In [None]:
import re
import os
from nltk.tokenize import word_tokenize

In [14]:
# import the data
path = ''
file_name = ''

os.chdir(path)
interventions = []
with open(file_name, 'r') as f:
    for line in f:
        interventions.append(line)

### 1. Extract all the text snippet that contains the parenthesis.
- assume the phrase in the parenthesis are the abbreviations...
- separate if multiple abbreviations appeared in one text snippet

In [45]:
acronyms = []
import re
for item in interventions:
    if re.search(r'\(.*?\)', item) is not None:
        acronyms.append(item)

In [46]:
# separate if multiple abbreviations appeared in one text snippet
def separate(item):
    indexes = [pos for pos, char in enumerate(item) if char == ')']
    phrases = []
    indexes.insert(0, -1)
    for i in range(1, len(indexes)):
        if indexes[i] == indexes[i - 1]:
            continue
        phrases.append(item[indexes[i - 1] + 1 : indexes[i] + 1].strip())
    print(phrases)
    return phrases
    
for item in acronyms:
    if len(re.findall(r'\(.*?\)', item)) > 1:
        acronyms.remove(item)
        acronyms_sep = acronyms + separate(item)
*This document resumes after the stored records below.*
-- ==== Sys2Proof/Machine/Core.lean ====
section
/-! DEFINITION. The machine as the host sees it. -/

def Sys2Proof.core : Host.Core :=
  { State := Sys2Proof.Machine.State
    Fault := Sys2Proof.Machine.Fault
    Refusal := Sys2Proof.Machine.Refusal
    step := Sys2Proof.Machine.step
    reset := Sys2Proof.Machine.State.reset }
end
['hydroxychloroquine ( HCQ )', 'and lopinavir / ritonavir ( LPV / r )']


### 2. Remove unqualified phrases
- if the phrase in the parenthesis contains punctuations (e.g. comma, semi-colon, peroid), then ignore it.
- if the phrase does not contain upper-case characters, ignore it.

In [66]:
for item in acronyms_sep:
    inner = re.search(r'\(.*?\)', item).group(0)
    if re.search('[\.,：]', inner) is not None:
        acronyms_sep.remove(item)
    if re.search('[A-Z]', inner) is None:
        acronyms_sep.remove(item)

### 3. Functions used to match the abbreviations to full names
- outer_inner(item): extract the text left to the parentheses, and the text in the parentheses
- get_strings(outer, inner): a list of string lists recognized as potential full name for the inner abbreviation, the potential string list is recognized when the initial of the first word matches the first character of the abbreviations.
- match_1(word_list, inner): for the abbreviation without lower-case character, if the potential full name contains less than 2 words, then the initals should match the abbreviation, if more than 2 words, then there should exist at least 2 consecutive initials that could be found in the abbreviation. (because some initials may be ignored in the abbreviations)
- match_2(word_list, inner): for the abbreviation with lower-case characters, the lowercase characters together with the first left upper case character should match a word in the potential full name (initial n character match)

In [101]:
from nltk.tokenize import word_tokenize
# detect the full name
# apply the rules defined from the paper

def outer_inner(item):
    outer = item[:item.find('(')]
    inner = re.search(r'\((.*?)\)', item).group(1).strip()
    return outer, inner

def get_strings(outer, inner):
    target = inner[0]
    word_list = word_tokenize(outer)
    result_list = []
    for index, word in enumerate(word_list):
        if re.match(rf'{target}.*', word, re.I):
            result_list.append((word_list[index:]))
    return result_list

def match_1(word_list, inner):
    if len(word_list) <= 2:
        for index, word in enumerate(word_list):
            if word[0].lower() != inner[index].lower():
                return False
        return True
    else:
        for i in range(1,len(word_list) - 1):
            temp = word_list[i -1][0] + word_list[i][0]
            if re.search(temp, inner, re.I):
                return True
        return False

def match_2(word_list, inner):
    target = re.search(r'[A-Z][a-z]+', inner).group(0)
    for word in word_list:
        if re.search(target, word, re.I):
            return True
    return False

### 4. Map the abbreviations to full names

In [103]:
ab_mapper = {}
# tranverse all the text snippet
for item in acronyms_sep:
#     extract all the potential full names for the abbreviation
    outer, inner = outer_inner(item)
    potential = get_strings(outer, inner)
    
#     if no potential full name, continue
    if len(potential) == 0:
        continue
    
#     if abbreviation does not contain lower-case character
    if re.search(r'[A-Z][a-z]+', inner) is None:
        for word_list in potential:
#             if contains only one word, then add to dict
            if len(word_list) == 1:
                ab_mapper[inner] = word_list[0]
                break
            if match_1(word_list, inner):
                ab_mapper[inner] = ' '.join(word_list)
                break
#    if abbreviation contains lower-case character
    else:
        for word_list in potential:
#             if contains only one word, then add to the dict
            if len(word_list) == 1:
                ab_mapper[inner] = word_list[0]
                break
            if match_2(word_list, inner):
                ab_mapper[inner] = ' '.join(word_list)
                break

### 5. Todos:
- what if abbreviations contains multiple words? (revisively identify each word...)